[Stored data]
+++

-- ==== Sys2Proof/Machine/CmdFaults.lean ====
section
/-! DEFINITION. The commands of the fault collector and of the safety functions (15, 16). -/

namespace Sys2Proof.Machine

/-- FAULT_ASSERT (15 R528). -/
def execFaultAssert (source part heads detail addr : Nat) (s : State) : Answer :=
  .next (inOneCycle (fun s => assertSource s source part heads detail addr) s)

/-- FAULT_CONDITION_CLEAR (15 R538). -/
def execFaultConditionClear (source part : Nat) (s : State) : Answer := .next (clearCondition s source part)

/-- EVENT_OUTPUT (15 R539). -/
def execEventOutput (s : State) : Answer := .next (eventOut s)

/-- STICKY_CLEAR (15 R523). -/
def execStickyClear (bus : Bus) (high : Bool) (value : Word) (s : State) : Answer :=
  writeAlone bus (if high then 0x12014 else 0x12010) value s

/-- COUNTER_CLEAR (15 R525). -/
def execCounterClear (bus : Bus) (high : Bool) (value : Word) (s : State) : Answer :=
  writeAlone bus (if high then 0x120A4 else 0x120A0) value s

/-- FIRST_FAULT_CLEAR (15 R536). -/
def execFirstFaultClear (bus : Bus) (value : Word) (s : State) : Answer := writeAlone bus 0x12060 value s

/-- SEVERITY_WRITE (15 R527). -/
def execSeverityWrite (bus : Bus) (k : Nat) (value : Word) (s : State) : Answer := writeAlone bus (0x12020 + 4 * (k % 8)) value s

/-- INJECT_ARM (15 R543). -/
def execInjectArm (bus : Bus) (value : Word) (s : State) : Answer := writeAlone bus 0x12080 (withBit value 31) s

/-- COLLECTOR_SELF_FAIL (15 R541). -/
def execCollectorSelfFail (s : State) : Answer := .next (inOneCycle (fun s => selfFail s false) s)

/-- FAULT_RESET_REQUEST (15 R528). -/
def execFaultResetRequest (s : State) : Answer := .next (faultReset s)

/-- CLOCK_MONITOR_GATE (15 R534). -/
def execClockMonitorGate (clock count : Nat) (s : State) : Answer := .next (inOneCycle (fun s => clockGate s clock count) s)

/-- SAFE_N_ASSERT (16 R556). -/
def execSafeNAssert (s : State) : Answer := .next (inOneCycle (fun s => safeNOn s) s)

/-- SAFE_N_RELEASE (16 R556). -/
def execSafeNRelease (s : State) : Answer := .next (safeNOff s)

/-- AUTO_CLEAR_EXPIRY (16 R558). -/
def execAutoClearExpiry (source : Nat) (s : State) : Answer := .next (autoClear s source)

/-- HEARTBEAT_WRITE (16 R560). -/
def execHeartbeatWrite (bus : Bus) (value : Word) (s : State) : Answer := writeAlone bus 0x13040 value s

/-- HEARTBEAT_GRACE_END (16 R561). -/
def execHeartbeatGraceEnd (s : State) : Answer := .next (hbGraceEnds s)

/-- HEARTBEAT_TIMEOUT (16 R561). -/
def execHeartbeatTimeout (s : State) : Answer := .next (inOneCycle (fun s => hbTimesOut s) s)

/-- WATCHDOG_EXPIRY (16 R562). -/
def execWatchdogExpiry (index : Nat) (s : State) : Answer := .next (inOneCycle (fun s => watchdogExpires s index) s)

/-- UNLOCK_OPEN (16 R575). -/
def execUnlockOpen (bus : Bus) (s : State) : Answer := writeAlone bus 0x1300C 1#32 s

/-- UNLOCK_COMMIT (16 R577). -/
def execUnlockCommit (bus : Bus) (s : State) : Answer := writeAlone bus 0x1300C 2#32 s

/-- SAFECFG_COMMIT_END (16 R577). -/
def execSafecfgCommitEnd (written : Bool) (s : State) : Answer := .next (inOneCycle (fun s => sessionCommitEnd s written) s)

/-- UNLOCK_ABANDON (16 R576). -/
def execUnlockAbandon (bus : Bus) (s : State) : Answer := writeAlone bus 0x1300C 3#32 s

/-- SESSION_TIMEOUT (16 R576). -/
def execSessionTimeout (s : State) : Answer := .next (if ctrlLive s then endSession s true else s)

/-- LOCKOUT_END (16 R575). -/
def execLockoutEnd (s : State) : Answer := .next (if ctrlLive s then modSaf s (fun e => { e with lockout := false }) else s)

/-- SAFECFG_CHECK (16 R571). -/
def execSafecfgCheck (upset : Bool) (s : State) : Answer := .next (inOneCycle (fun s => integrityCheck s upset) s)

end Sys2Proof.Machine
end

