-- ==== Sys2Proof/Machine/CmdLanes.lean ====
section
/-! DEFINITION. The commands of the lanes (09); a boot record that waits for a lane goes on (19 R650). -/

namespace Sys2Proof.Machine

/-- SLIP_START (09 R326). -/
def execSlipStart (bus : Bus) (lane : Nat) (value : Word) (s : State) : Answer :=
  writeAlone bus (laneBase (lane % 18)) (withBit value 12) s

/-- CDR_LOCK (09 R326). -/
def execCdrLock (lane : Nat) (s : State) : Answer := .next (recordGoes (cdrLocks s lane) none)

/-- SLIP_SEARCH_END (09 R326). -/
def execSlipSearchEnd (lane : Nat) (bits : List Bool) (groups : List Group) (s : State) : Answer :=
  .next (inOneCycle (fun s =>
    let s1 := searchEnds s lane bits groups
    if (laneOf s lane).searching && !(laneOf s1 lane).searching then
      recordGoes (if (laneOf s1 lane).slipFail && !(laneOf s1 lane).aligned then slipSearchFailed s1 lane else s1) none
    else s1) s)

/-- LANE_LOST (09 R329). -/
def execLaneLost (lane : Nat) (groups : List Group) (drift : Int) (cdr : Bool) (s : State) : Answer :=
  .next (inOneCycle (fun s => laneMeets s lane groups drift cdr) s)

/-- EQ_UPDATE (09 R333). -/
def execEqUpdate (lane : Nat) (upset : Bool) (s : State) : Answer :=
  .next (inOneCycle (fun s => eqPoint s lane upset) s)

/-- EYE_SCAN_START (09 R337). -/
def execEyeScanStart (lane : Nat) (s : State) : Answer := .next (scanStarts s lane)

/-- EYE_SCAN_END (09 R339). -/
def execEyeScanEnd (lane : Nat) (clean : DWord) (groups : List Group) (drift : Int) (s : State) : Answer :=
  .next (inOneCycle (fun s => scanEnds s lane clean groups drift) s)

/-- TRIM_STEP (09 R339). -/
def execTrimStep (lane : Nat) (s : State) : Answer := .next (trimMoves s lane)

/-- LANE_PSTATE (09 R343). -/
def execLanePstate (bus : Bus) (lane : Nat) (value : Word) (s : State) : Answer := writeAlone bus (laneBase (lane % 18)) value s

/-- LANE_ACTIVE (09 R344). -/
def execLaneActive (e : LaneExit) (s : State) : Answer :=
  .next (inOneCycle (fun s => recordGoes (laneReaches s e.lane e.upset) none) s)

/-- CLEAR_COUNTS (09 R353). -/
def execClearCounts (bus : Bus) (block : Nat) (value : Word) (s : State) : Answer :=
  writeAlone bus (laneBlockBase (block % 3)) (withBit value 16) s

end Sys2Proof.Machine
end

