-- ==== Sys2Proof/Machine/Core.lean ====
section
/-! DEFINITION. The machine as the host runs it. -/

def Sys2Proof.core : Host.Core := { State := Sys2Proof.Machine.State, Fault := Sys2Proof.Machine.Fault, Refusal := Sys2Proof.Machine.Refusal, step := Sys2Proof.Machine.step, reset := Sys2Proof.Machine.State.reset }
end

+++

» WORK ORDER
Would you print, exactly as written, every line above from the one holding "def execLanePstate (bus" through the one holding "e.upset) none) s)", with both included and no other lines?

» OUTPUT OF THE EXERCISE
def execLanePstate (bus : Bus) (lane : Nat) (value : Word) (s : State) : Answer := writeAlone bus (laneBase (lane % 18)) value s

/-- LANE_ACTIVE (09 R344). -/
def execLaneActive (e : LaneExit) (s : State) : Answer :=
  .next (inOneCycle (fun s => recordGoes (laneReaches s e.lane e.upset) none) s)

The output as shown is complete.